PROBLEM STATEMENT
Down to the last line, repeat the records exactly.

════════════════════

-- ==== Sys2Proof/Machine/Issue.lean ====
section
/-!
DEFINITION. Issuing one word: the checks of R70, interlocks, the word's own effect, stepping its run; and
the shared pieces that meanings are made of: traps at issue, address checks (R207), recalls, operations.
-/
namespace Sys2Proof.Machine

/-! ## The small language of meanings -/

/-- How a meaning ends other than with its effect. -/
inductive Stop where
  /-- A precise trap of kind W: the word has no effect (R359). -/
  | trap (cause : Nat) (mask : Mask) (info : Word)
  /-- A read that the word makes at issue is lost: a trap of kind G, and the word has no effect (R358, R372). -/
  | lost (cause : Nat) (mask : Mask) (info : Word)
  /-- The word waits at its place; what it has taken so far stands. -/
  | stall
  deriving DecidableEq, Repr

/-- A computation over the machine that may stop. -/
abbrev M := EStateM Stop Mach

/-- What becomes of the run's lanes: those of the mask step on, the others stay or have been moved. -/
abbrev Flow := Mask

/-- The issuing group as it stands. -/
def curGroup (c : Iss) : M Group := do return ((← get).group? c.gid).getD c.g

/-- Change the issuing group. -/
def modCur (c : Iss) (f : Group → Group) : M Unit := modify (fun m => m.modGroup c.gid f)

/-- Trap with the trapping word in TRINFO and the run's mask. -/
def trapWord {α : Type} (c : Iss) (cause : Nat) : M α := throw (.trap cause c.run c.word)

/-- Trap with a mask and a value for TRINFO. -/
def trapInfo {α : Type} (cause : Nat) (mask : Mask) (info : Nat) : M α :=
  throw (.trap cause mask (BitVec.ofNat 64 info))

/-- Stall at the word. -/
def stall {α : Type} : M α := throw .stall

/-- The issuing group's team. -/
def teamOf (c : Iss) : M Team := do
  match (← get).team? c.g.team with
  | some t => return t
  | none => stall

/-- The issuing group's grid. -/
def gridOf (c : Iss) : M Grid := do
  match (← get).gridOfGroup? c.g with
  | some g => return g
  | none => stall

/-- A fresh name. -/
def freshId : M Nat := modifyGet Mach.fresh

/-- A fresh number for a free value. -/
def freeNat : M Nat := modifyGet (fun m => (m.freeCtr, { m with freeCtr := m.freeCtr + 1 }))

/-! ## Faults at issue (R214) -/

/-- The page of an address (R214). -/
def pageOf (va : Nat) : Nat := va / 65536 % pow2 40

/-- One address of a word translated: its lane's location, or a fault record and the page that failed first. -/
def transOne (c : Iss) (k : AccessKind) (g : Group) (r : Mach × List (Nat × Loc) × Option Nat) (x : Nat × Nat) :
    Mach × List (Nat × Loc) × Option Nat :=
  match translateIn c.dev r.1 c.g.core c.g.quarter k x.2 with
  | (m, .ok l) => (m, r.2.1 ++ [(x.1, l)], r.2.2)
  | (m, .error (cause, lvl)) =>
    (m.recordFault (m.groupSrc g) x.2 k cause lvl, r.2.1, some (r.2.2.getD (pageOf x.2)))

/-- Does a group wait for the answer to a fault record? -/
def FaultWait.isWaiting : FaultWait → Bool
  | .waiting _ _ => true
  | _ => false

/-- Translate the addresses of a word's lanes. A failure makes fault records and the word stalls; once a
record has been answered ABORT the word traps with its lanes on the page, or with `mask` for an access of
the whole group. -/
def transLanes (c : Iss) (k : AccessKind) (mask : Option Mask) (xs : List (Nat × Nat)) : M (List (Nat × Loc)) := do
  let g ← curGroup c
  if g.faultWait.isWaiting then stall
  match g.faultWait with
  | .aborted p k' =>
    match xs.find? (fun x => k' = k && pageOf x.2 == p) with
    | some x =>
      trapInfo causeTranslation
        (mask.getD (Mask.ofFn (fun l => xs.any (fun y => y.1 == l && pageOf y.2 == p)))) x.2
    | none => pure ()
  | _ => pure ()
  let m ← get
  if xs.any (fun x => m.transHeld c.dev c.g.core (some c.g.quarter) x.2) then stall
  let r := xs.foldl (transOne c k g) (m, [], none)
  set r.1
  match r.2.2 with
  | none => return r.2.1
  | some p =>
    if r.1.faults.any (fun f => f.vpage == p && f.kind == k && f.masters.contains (.group c.gid)) then
      modCur c (fun g => { g with faultWait := .waiting p k, faultAt := c.off })
    stall

/-! ## Targets (R53, R71, R72) -/

/-- Is an offset the aligned place of a clause header in the code section (R71)? A failing translation of
the read stalls the word. -/
def isTarget (c : Iss) (grid : Grid) (mask : Mask) (off : Int) : M Bool := do
  if off < 0 || off % 8 != 0 || (grid.hdr.codeb : Int) < off + 8 then return false
  let va := codeVa grid off.toNat
  let m ← get
  match m.cache.find? (fun k => k.core == c.g.core && k.va == va) with
  | some k => return isHeader (k.words.headD 0)
  | none =>
    match (← transLanes c .fetch (some mask) [(0, va)]).head? with
    | none => return false
    | some (_, l) =>
      let m ← get
      match readCode c.dev m l with
      | some (m, h) =>
        set m
        return isHeader h
      | none =>
        set (m.askTier c.dev l)
        stall

/-! ## Address checks (R206, R207) -/

/-- The team that a member number names in a team's cluster window: itself, or a member of its sharing
group (R50). -/
def memberTeam (m : Mach) (t : Team) (k : Nat) : Option Team :=
  if k = t.member then some t
  else if t.sgrp.isNone then none
  else m.ctx.teams.find? (fun u => u.cluster == t.cluster && u.grid == t.grid && u.member == k && u.sgrp == t.sgrp)

/-- The lanes whose address fails a test, with the lowest one's address. -/
def failing (xs : List (Nat × Nat)) (bad : Nat → Bool) : Option (Mask × Nat) :=
  match xs.find? (fun x => bad x.2) with
  | none => none
  | some x => some (Mask.ofFn (fun l => xs.any (fun y => y.1 == l && bad y.2)), x.2)

/-- Trap when an address fails a test; `whole` is the mask of an access of the whole group. -/
def checkAddr (whole : Option Mask) (cause : Nat) (xs : List (Nat × Nat)) (bad : Nat → Bool) : M Unit :=
  match failing xs bad with
  | some (mask, a) => trapInfo cause (whole.getD mask) a
  | none => pure ()

/-- Trap when one of several values of the whole group is no multiple of `n`. -/
def checkAligned (c : Iss) (n : Nat) (as : List Nat) : M Unit :=
  match as.find? (fun a => a % n != 0) with
  | some a => trapInfo causeMisaligned c.run a
  | none => pure ()

/-- A byte range of a team's core-store allocation as a location. -/
def coreLoc (t : Team) (off : Nat) : Loc := { space := .core t.core, addr := t.base + off }

/-- The checks of R207 on `n` bytes at each lane's address, and the locations they give. -/
def addrCheck (c : Iss) (t : Team) (spc : Nat) (k : AccessKind) (n : Nat) (whole : Option Mask)
    (xs : List (Nat × Nat)) : M (List (Nat × Loc)) := do
  let m ← get
  match spc with
  | 2 =>
    checkAddr whole causeAddrRange xs (fun a => pow2 56 ≤ a)
    checkAddr whole causeMisaligned xs (fun a => a % n != 0)
    transLanes c k whole xs
  | 1 =>
    checkAddr whole causeMisaligned xs (fun a => a % n != 0)
    checkAddr whole causeWindow xs (fun a => 11 < a / pow2 28 || (memberTeam m t (a / pow2 28)).isNone)
    let size (a : Nat) : Nat := ((memberTeam m t (a / pow2 28)).map (fun u => u.csl * 64)).getD 0
    checkAddr whole causeAllocBound xs (fun a => size a < a % pow2 28 + n)
    return xs.map (fun x => (x.1, coreLoc ((memberTeam m t (x.2 / pow2 28)).getD t) (x.2 % pow2 28)))
  | _ =>
    checkAddr whole causeMisaligned xs (fun a => a % n != 0)
    checkAddr whole causeAllocBound xs (fun a => t.csl * 64 < a + n)
    return xs.map (fun x => (x.1, coreLoc t x.2))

════════════════════

ANSWER BELOW
-- ==== Sys2Proof/Machine/Issue.lean ====
section
/-!
DEFINITION. Issuing one word: the checks of R70, interlocks, the word's own effect, stepping its run; and
the shared pieces that meanings are made of: traps at issue, address checks (R207), recalls, operations.
-/
namespace Sys2Proof.Machine

/-! ## The small language of meanings -/

/-- How a meaning ends other than with its effect. -/
inductive Stop where
  /-- A precise trap of kind W: the word has no effect (R359). -/
  | trap (cause : Nat) (mask : Mask) (info : Word)
  /-- A read that the word makes at issue is lost: a trap of kind G, and the word has no effect (R358, R372). -/
  | lost (cause : Nat) (mask : Mask) (info : Word)
  /-- The word waits at its place; what it has taken so far stands. -/
  | stall
  deriving DecidableEq, Repr

/-- A computation over the machine that may stop. -/
abbrev M := EStateM Stop Mach

/-- What becomes of the run's lanes: those of the mask step on, the others stay or have been moved. -/
abbrev Flow := Mask

/-- The issuing group as it stands. -/
def curGroup (c : Iss) : M Group := do return ((← get).group? c.gid).getD c.g

/-- Change the issuing group. -/
def modCur (c : Iss) (f : Group → Group) : M Unit := modify (fun m => m.modGroup c.gid f)

/-- Trap with the trapping word in TRINFO and the run's mask. -/
def trapWord {α : Type} (c : Iss) (cause : Nat) : M α := throw (.trap cause c.run c.word)

/-- Trap with a mask and a value for TRINFO. -/
def trapInfo {α : Type} (cause : Nat) (mask : Mask) (info : Nat) : M α :=
  throw (.trap cause mask (BitVec.ofNat 64 info))

/-- Stall at the word. -/
def stall {α : Type} : M α := throw .stall

/-- The issuing group's team. -/
def teamOf (c : Iss) : M Team := do
  match (← get).team? c.g.team with
  | some t => return t
  | none => stall

/-- The issuing group's grid. -/
def gridOf (c : Iss) : M Grid := do
  match (← get).gridOfGroup? c.g with
  | some g => return g
  | none => stall

/-- A fresh name. -/
def freshId : M Nat := modifyGet Mach.fresh

/-- A fresh number for a free value. -/
def freeNat : M Nat := modifyGet (fun m => (m.freeCtr, { m with freeCtr := m.freeCtr + 1 }))

/-! ## Faults at issue (R214) -/

/-- The page of an address (R214). -/
def pageOf (va : Nat) : Nat := va / 65536 % pow2 40

/-- One address of a word translated: its lane's location, or a fault record and the page that failed first. -/
def transOne (c : Iss) (k : AccessKind) (g : Group) (r : Mach × List (Nat × Loc) × Option Nat) (x : Nat × Nat) :
    Mach × List (Nat × Loc) × Option Nat :=
  match translateIn c.dev r.1 c.g.core c.g.quarter k x.2 with
  | (m, .ok l) => (m, r.2.1 ++ [(x.1, l)], r.2.2)
  | (m, .error (cause, lvl)) =>
    (m.recordFault (m.groupSrc g) x.2 k cause lvl, r.2.1, some (r.2.2.getD (pageOf x.2)))

/-- Does a group wait for the answer to a fault record? -/
def FaultWait.isWaiting : FaultWait → Bool
  | .waiting _ _ => true
  | _ => false

/-- Translate the addresses of a word's lanes. A failure makes fault records and the word stalls; once a
record has been answered ABORT the word traps with its lanes on the page, or with `mask` for an access of
the whole group. -/
def transLanes (c : Iss) (k : AccessKind) (mask : Option Mask) (xs : List (Nat × Nat)) : M (List (Nat × Loc)) := do
  let g ← curGroup c
  if g.faultWait.isWaiting then stall
  match g.faultWait with
  | .aborted p k' =>
    match xs.find? (fun x => k' = k && pageOf x.2 == p) with
    | some x =>
      trapInfo causeTranslation
        (mask.getD (Mask.ofFn (fun l => xs.any (fun y => y.1 == l && pageOf y.2 == p)))) x.2
    | none => pure ()
  | _ => pure ()
  let m ← get
  if xs.any (fun x => m.transHeld c.dev c.g.core (some c.g.quarter) x.2) then stall
  let r := xs.foldl (transOne c k g) (m, [], none)
  set r.1
  match r.2.2 with
  | none => return r.2.1
  | some p =>
    if r.1.faults.any (fun f => f.vpage == p && f.kind == k && f.masters.contains (.group c.gid)) then
      modCur c (fun g => { g with faultWait := .waiting p k, faultAt := c.off })
    stall

/-! ## Targets (R53, R71, R72) -/

/-- Is an offset the aligned place of a clause header in the code section (R71)? A failing translation of
the read stalls the word. -/
def isTarget (c : Iss) (grid : Grid) (mask : Mask) (off : Int) : M Bool := do
  if off < 0 || off % 8 != 0 || (grid.hdr.codeb : Int) < off + 8 then return false
  let va := codeVa grid off.toNat
  let m ← get
  match m.cache.find? (fun k => k.core == c.g.core && k.va == va) with
  | some k => return isHeader (k.words.headD 0)
  | none =>
    match (← transLanes c .fetch (some mask) [(0, va)]).head? with
    | none => return false
    | some (_, l) =>
      let m ← get
      match readCode c.dev m l with
      | some (m, h) =>
        set m
        return isHeader h
      | none =>
        set (m.askTier c.dev l)
        stall

/-! ## Address checks (R206, R207) -/

/-- The team that a member number names in a team's cluster window: itself, or a member of its sharing
group (R50). -/
def memberTeam (m : Mach) (t : Team) (k : Nat) : Option Team :=
  if k = t.member then some t
  else if t.sgrp.isNone then none
  else m.ctx.teams.find? (fun u => u.cluster == t.cluster && u.grid == t.grid && u.member == k && u.sgrp == t.sgrp)

/-- The lanes whose address fails a test, with the lowest one's address. -/
def failing (xs : List (Nat × Nat)) (bad : Nat → Bool) : Option (Mask × Nat) :=
  match xs.find? (fun x => bad x.2) with
  | none => none
  | some x => some (Mask.ofFn (fun l => xs.any (fun y => y.1 == l && bad y.2)), x.2)

/-- Trap when an address fails a test; `whole` is the mask of an access of the whole group. -/
def checkAddr (whole : Option Mask) (cause : Nat) (xs : List (Nat × Nat)) (bad : Nat → Bool) : M Unit :=
  match failing xs bad with
  | some (mask, a) => trapInfo cause (whole.getD mask) a
  | none => pure ()

/-- Trap when one of several values of the whole group is no multiple of `n`. -/
def checkAligned (c : Iss) (n : Nat) (as : List Nat) : M Unit :=
  match as.find? (fun a => a % n != 0) with
  | some a => trapInfo causeMisaligned c.run a
  | none => pure ()

/-- A byte range of a team's core-store allocation as a location. -/
def coreLoc (t : Team) (off : Nat) : Loc := { space := .core t.core, addr := t.base + off }

/-- The checks of R207 on `n` bytes at each lane's address, and the locations they give. -/
def addrCheck (c : Iss) (t : Team) (spc : Nat) (k : AccessKind) (n : Nat) (whole : Option Mask)
    (xs : List (Nat × Nat)) : M (List (Nat × Loc)) := do
  let m ← get
  match spc with
  | 2 =>
    checkAddr whole causeAddrRange xs (fun a => pow2 56 ≤ a)
    checkAddr whole causeMisaligned xs (fun a => a % n != 0)
    transLanes c k whole xs
  | 1 =>
    checkAddr whole causeMisaligned xs (fun a => a % n != 0)
    checkAddr whole causeWindow xs (fun a => 11 < a / pow2 28 || (memberTeam m t (a / pow2 28)).isNone)
    let size (a : Nat) : Nat := ((memberTeam m t (a / pow2 28)).map (fun u => u.csl * 64)).getD 0
    checkAddr whole causeAllocBound xs (fun a => size a < a % pow2 28 + n)
    return xs.map (fun x => (x.1, coreLoc ((memberTeam m t (x.2 / pow2 28)).getD t) (x.2 % pow2 28)))
  | _ =>
    checkAddr whole causeMisaligned xs (fun a => a % n != 0)
    checkAddr whole causeAllocBound xs (fun a => t.csl * 64 < a + n)
    return xs.map (fun x => (x.1, coreLoc t x.2))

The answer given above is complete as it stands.